Governador Rodrigo Rollemberg e a esposa, Márcia, receberam 32 estudantes de Santa Maria nesta sexta-feira (22). Iniciativa promoveu passeios durante a semana em pontos turísticos de Brasília

Por Mariana Damaceno – Alunos do Centro de Ensino Fundamental 201 de Santa Maria tiveram uma manhã diferente nesta sexta-feira (22). Os 32 estudantes conheceram a Residência Oficial de Águas Claras em um passeio guiado pelo governador Rodrigo Rollemberg e sua esposa, Márcia.A visita encerra o projeto-piloto Brasília 56 anos — Educação Patrimonial e Turismo, da Secretaria-Adjunta de Turismo, da Secretaria do Esporte, Turismo e Lazer, que teve início na terça-feira (19) como parte das comemorações pelo aniversário da capital da República. A iniciativa envolveu mais de 200 alunos de escolas públicas de Samambaia, de Taguatinga, do Recanto das Emas e de Santa Maria.

Durante a semana, os estudantes passaram pela Quadra Modelo de Brasília, a 308 Sul, pela Catedral Metropolitana Nossa Senhora Aparecida e pela Praça dos Três Poderes. “Eu tenho o maior carinho por esse projeto. Vocês conheceram monumentos muito bonitos no coração do Brasil”, disse o governador ao propor que as crianças escrevam uma redação sobre o que mais gostaram no projeto.

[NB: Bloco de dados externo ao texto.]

-- ==== Sys2Proof/Tests/Slice0.lean ====
section
/-! SUPPORT. Tests of this model: the well-formedness smoke tests, words written out from the spec's
encodings, vectors of 95_test_vectors.md on small states, and for every statement with hypotheses a
state and operands that meet them. -/

namespace Sys2Proof.Tests

open Sys2Proof.Machine Sys2Proof.Safety

/-! ## Well-formedness: a term each check refuses (00_scope.md R8, 30_encoding.md R75, R80) -/

theorem test_params_ok : Config.params.wellFormed = true := by decide
theorem test_params_capacity_refused :
    Params.wellFormed { Config.params with c := 256 } = false := by decide
theorem test_params_capacity_zero_refused :
    Params.capacityOk { Config.params with c := 0 } = false := by decide
theorem test_params_window_refused :
    Params.windowOk { Config.params with w := 11 } = false := by decide
theorem test_params_batch_refused : Params.batchOk { Config.params with b := 9 } = false := by decide
theorem test_params_threshold_refused :
    Params.thresholdOk { Config.params with t := 9 } = false := by decide
theorem test_params_bytes_refused : Params.bytesOk { Config.params with mk0 := 256 } = false := by
  decide
theorem test_params_winInit_refused :
    Params.bytesOk { Config.params with winInit := [0, 0, 0, 0, 0, 0, 0, 0, 0, 256] } = false := by
  decide
theorem test_insert_by_consumer_refused : Instr.wellIssued .consumer (.insert 0x41) = false := by decide
theorem test_insert_by_producer_ok : Instr.wellIssued .producer (.insert 0x41) = true := by decide
theorem test_line_byte_refused : Line.wellFormed (.op .producer .insert [256]) = false := by decide
theorem test_line_length_code_refused : Line.wellFormed (.op .host .ledwr [16, 0]) = false := by decide
theorem test_line_operand_refused : Line.wellFormed (.op .consumer .remove [0]) = false := by decide
theorem test_line_frame_refused : Line.wellFormed (.frame [1, 2, 3]) = false := by decide

/-! ## Encodings, bit by bit from 30_encoding.md R73 -/

/-- 0001 0000 dddd dddd, d = 0x41 (95_test_vectors.md V1). -/
theorem test_decode_insert : decode .producer 0b0001000001000001 = .ok (.insert 0x41) := by decide
/-- 0001 0000 dddd dddd, d = 0xFF (V79). -/
theorem test_decode_insert_ff : decode .producer 0b0001000011111111 = .ok (.insert 0xFF) := by decide
/-- 0010 0000 0000 0000 (V6). -/
theorem test_decode_remove : decode .consumer 0b0010000000000000 = .ok .remove := by decide
/-- 0011 0000 0000 0000 (V10). -/
theorem test_decode_getcount : decode .consumer 0b0011000000000000 = .ok .getcount := by decide
/-- 0100 0000 0000 0000 (V20). -/
theorem test_decode_cycle : decode .consumer 0b0100000000000000 = .ok .cycle := by decide
/-- 0101 0000 0000 0000 (V40). -/
theorem test_decode_snapshot : decode .consumer 0b0101000000000000 = .ok .snapshot := by decide
/-- 0110 LLLL vvvv vvvv, L = 2, v = 0x02 (V46). -/
theorem test_decode_ledwr : decode .host 0b0110001000000010 = .ok (.ledwr 2 0x02) := by decide
/-- 0110 LLLL vvvv vvvv, L = 15, v = 0x00 (V78). -/
theorem test_decode_ledwr_len15 : decode .host 0x6F00 = .ok (.ledwr 15 0x00) := by decide
/-- 0111 0000 0000 0000 (V80). -/
theorem test_decode_reset : decode .resetSource 0b0111000000000000 = .ok .reset := by decide
/-- V70 to V72. -/
theorem test_refuse_reserved : decode .consumer 0x0000 = .error .reservedOpcode ∧
    decode .producer 0x8041 = .error .reservedOpcode ∧ decode .host 0xF102 = .error .reservedOpcode := by
  decide
/-- V73, V74. -/
theorem test_refuse_agent : decode .consumer 0x1041 = .error .wrongAgent ∧
    decode .consumer 0x7001 = .error .wrongAgent := by decide
/-- V75 to V77. -/
theorem test_refuse_field : decode .consumer 0x2001 = .error .nonzeroField ∧
    decode .consumer 0x2100 = .error .nonzeroField ∧ decode .producer 0x1141 = .error .nonzeroField := by
  decide
theorem test_table_word : decodeTableWord 16 0x6102 = some (.ledwr 1 0x02) ∧
    decodeTableWord 16 0x2001 = none ∧ decodeTableWord 16 0x16102 = none := by decide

As visitas, que duraram cerca de três horas cada uma, foi uma parceria da Secretaria do Esporte, Turismo e Lazer com a pasta de Educação, a Sociedade de Transportes Coletivos de Brasília (TCB) e o Serviço Nacional de Aprendizagem Comercial do DF (Senac-DF). A ideia é que futuramente o projeto se torne permanente para incentivar o turismo cívico em Brasília.

Também participaram do encerramento do Brasília 56 anos — Educação Patrimonial e Turismo o secretário de Educação, Júlio Gregório Filho; o chefe da Casa Militar, coronel Cláudio Ribas; o secretário-adjunto de Turismo, Jaime Recena; e a subsecretária de Produtos e Políticas de Turismo, Caetana Franarin.